(Saved data entries)
---

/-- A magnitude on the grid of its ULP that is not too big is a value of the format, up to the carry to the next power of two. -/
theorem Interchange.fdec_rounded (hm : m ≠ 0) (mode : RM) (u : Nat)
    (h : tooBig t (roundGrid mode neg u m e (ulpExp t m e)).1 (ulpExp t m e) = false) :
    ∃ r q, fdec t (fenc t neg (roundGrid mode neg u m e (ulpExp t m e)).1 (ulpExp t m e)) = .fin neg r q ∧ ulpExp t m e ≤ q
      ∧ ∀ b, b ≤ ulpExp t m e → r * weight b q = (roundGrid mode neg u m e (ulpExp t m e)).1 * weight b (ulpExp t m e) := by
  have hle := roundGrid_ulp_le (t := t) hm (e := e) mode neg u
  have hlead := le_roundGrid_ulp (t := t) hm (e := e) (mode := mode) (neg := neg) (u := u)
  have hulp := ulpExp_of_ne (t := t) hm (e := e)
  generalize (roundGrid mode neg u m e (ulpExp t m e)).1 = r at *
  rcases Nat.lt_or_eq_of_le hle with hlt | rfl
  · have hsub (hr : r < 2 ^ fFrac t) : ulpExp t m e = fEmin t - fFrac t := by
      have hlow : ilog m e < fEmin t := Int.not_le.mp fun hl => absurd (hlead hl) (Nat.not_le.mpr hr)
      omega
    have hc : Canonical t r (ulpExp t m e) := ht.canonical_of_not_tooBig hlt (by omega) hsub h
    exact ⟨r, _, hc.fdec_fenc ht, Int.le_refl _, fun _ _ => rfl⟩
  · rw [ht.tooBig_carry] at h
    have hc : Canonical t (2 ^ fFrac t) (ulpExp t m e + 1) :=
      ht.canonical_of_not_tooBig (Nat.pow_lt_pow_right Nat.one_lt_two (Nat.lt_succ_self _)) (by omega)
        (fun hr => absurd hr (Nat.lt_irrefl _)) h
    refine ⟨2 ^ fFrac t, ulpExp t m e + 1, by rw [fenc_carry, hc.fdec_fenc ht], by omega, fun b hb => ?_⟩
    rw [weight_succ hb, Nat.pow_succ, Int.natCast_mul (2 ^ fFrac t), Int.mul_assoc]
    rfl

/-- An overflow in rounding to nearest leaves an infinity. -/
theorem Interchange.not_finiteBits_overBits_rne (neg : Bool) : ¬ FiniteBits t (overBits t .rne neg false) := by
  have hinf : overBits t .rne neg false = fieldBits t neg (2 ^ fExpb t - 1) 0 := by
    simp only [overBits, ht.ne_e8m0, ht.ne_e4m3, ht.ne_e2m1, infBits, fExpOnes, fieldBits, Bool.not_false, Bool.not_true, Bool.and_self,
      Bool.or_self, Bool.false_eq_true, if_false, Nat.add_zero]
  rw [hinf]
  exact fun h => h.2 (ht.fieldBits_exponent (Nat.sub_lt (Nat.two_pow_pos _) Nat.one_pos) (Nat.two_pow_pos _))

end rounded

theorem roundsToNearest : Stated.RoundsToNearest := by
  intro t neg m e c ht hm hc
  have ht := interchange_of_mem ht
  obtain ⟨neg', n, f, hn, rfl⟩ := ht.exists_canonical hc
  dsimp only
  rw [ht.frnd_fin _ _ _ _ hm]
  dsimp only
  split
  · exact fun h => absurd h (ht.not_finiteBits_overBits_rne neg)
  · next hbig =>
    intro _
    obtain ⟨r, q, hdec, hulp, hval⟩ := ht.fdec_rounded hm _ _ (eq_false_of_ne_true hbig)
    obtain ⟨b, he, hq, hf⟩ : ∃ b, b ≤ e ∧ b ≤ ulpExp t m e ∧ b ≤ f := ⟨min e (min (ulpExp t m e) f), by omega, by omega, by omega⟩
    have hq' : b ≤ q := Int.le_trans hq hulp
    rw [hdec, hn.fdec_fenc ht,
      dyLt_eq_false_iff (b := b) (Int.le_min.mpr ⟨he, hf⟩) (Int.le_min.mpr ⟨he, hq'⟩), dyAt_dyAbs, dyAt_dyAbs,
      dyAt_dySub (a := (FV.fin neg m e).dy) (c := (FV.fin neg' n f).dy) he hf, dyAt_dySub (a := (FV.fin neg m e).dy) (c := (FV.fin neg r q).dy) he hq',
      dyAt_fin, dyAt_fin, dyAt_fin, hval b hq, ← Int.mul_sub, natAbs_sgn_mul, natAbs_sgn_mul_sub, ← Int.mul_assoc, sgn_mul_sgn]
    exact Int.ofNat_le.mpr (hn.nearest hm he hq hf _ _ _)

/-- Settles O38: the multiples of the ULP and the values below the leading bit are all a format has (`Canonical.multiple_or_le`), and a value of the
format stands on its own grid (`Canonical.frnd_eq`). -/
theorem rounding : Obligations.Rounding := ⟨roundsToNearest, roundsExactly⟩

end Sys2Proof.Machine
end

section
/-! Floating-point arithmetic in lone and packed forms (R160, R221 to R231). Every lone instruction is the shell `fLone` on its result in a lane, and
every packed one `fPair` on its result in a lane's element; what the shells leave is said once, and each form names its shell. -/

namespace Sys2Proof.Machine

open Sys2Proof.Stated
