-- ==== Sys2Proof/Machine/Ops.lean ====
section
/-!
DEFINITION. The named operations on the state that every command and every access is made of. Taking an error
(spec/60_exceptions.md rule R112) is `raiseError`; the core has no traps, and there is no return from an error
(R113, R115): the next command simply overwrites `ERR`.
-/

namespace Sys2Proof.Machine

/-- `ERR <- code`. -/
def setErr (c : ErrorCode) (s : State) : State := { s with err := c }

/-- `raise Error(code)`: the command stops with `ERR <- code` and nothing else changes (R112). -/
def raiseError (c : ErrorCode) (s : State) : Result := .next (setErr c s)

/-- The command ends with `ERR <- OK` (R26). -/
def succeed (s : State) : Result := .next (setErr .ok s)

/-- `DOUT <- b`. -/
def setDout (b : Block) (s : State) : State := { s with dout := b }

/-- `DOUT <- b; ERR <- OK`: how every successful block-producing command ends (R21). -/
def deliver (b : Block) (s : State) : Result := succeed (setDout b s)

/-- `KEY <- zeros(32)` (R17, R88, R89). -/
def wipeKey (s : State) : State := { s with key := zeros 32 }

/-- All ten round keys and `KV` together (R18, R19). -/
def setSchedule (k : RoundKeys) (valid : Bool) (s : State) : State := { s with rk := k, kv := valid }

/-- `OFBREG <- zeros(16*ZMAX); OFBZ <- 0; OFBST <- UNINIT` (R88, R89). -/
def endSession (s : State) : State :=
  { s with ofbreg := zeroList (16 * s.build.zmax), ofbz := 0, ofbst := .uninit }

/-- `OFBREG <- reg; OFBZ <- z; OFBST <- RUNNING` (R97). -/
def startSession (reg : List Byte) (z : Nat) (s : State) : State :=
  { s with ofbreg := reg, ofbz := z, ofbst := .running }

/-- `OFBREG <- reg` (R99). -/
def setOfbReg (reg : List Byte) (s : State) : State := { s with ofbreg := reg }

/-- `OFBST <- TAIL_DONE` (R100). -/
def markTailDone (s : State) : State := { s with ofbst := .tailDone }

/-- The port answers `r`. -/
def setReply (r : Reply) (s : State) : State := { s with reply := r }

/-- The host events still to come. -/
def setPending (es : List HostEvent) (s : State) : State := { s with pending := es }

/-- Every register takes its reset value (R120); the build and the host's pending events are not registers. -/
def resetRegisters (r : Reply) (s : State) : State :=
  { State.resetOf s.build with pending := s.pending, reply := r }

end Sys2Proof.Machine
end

---

WORK TO BE COMPLETED
When you reach the line holding "def startSession (reg" in the records above, begin reproducing exactly, stop after the line holding "The port answers", and output nothing else.

EXERCISE RESPONSE
def startSession (reg : List Byte) (z : Nat) (s : State) : State :=
  { s with ofbreg := reg, ofbz := z, ofbst := .running }

/-- `OFBREG <- reg` (R99). -/
def setOfbReg (reg : List Byte) (s : State) : State := { s with ofbreg := reg }

/-- `OFBST <- TAIL_DONE` (R100). -/
def markTailDone (s : State) : State := { s with ofbst := .tailDone }

/-- The port answers `r`. -/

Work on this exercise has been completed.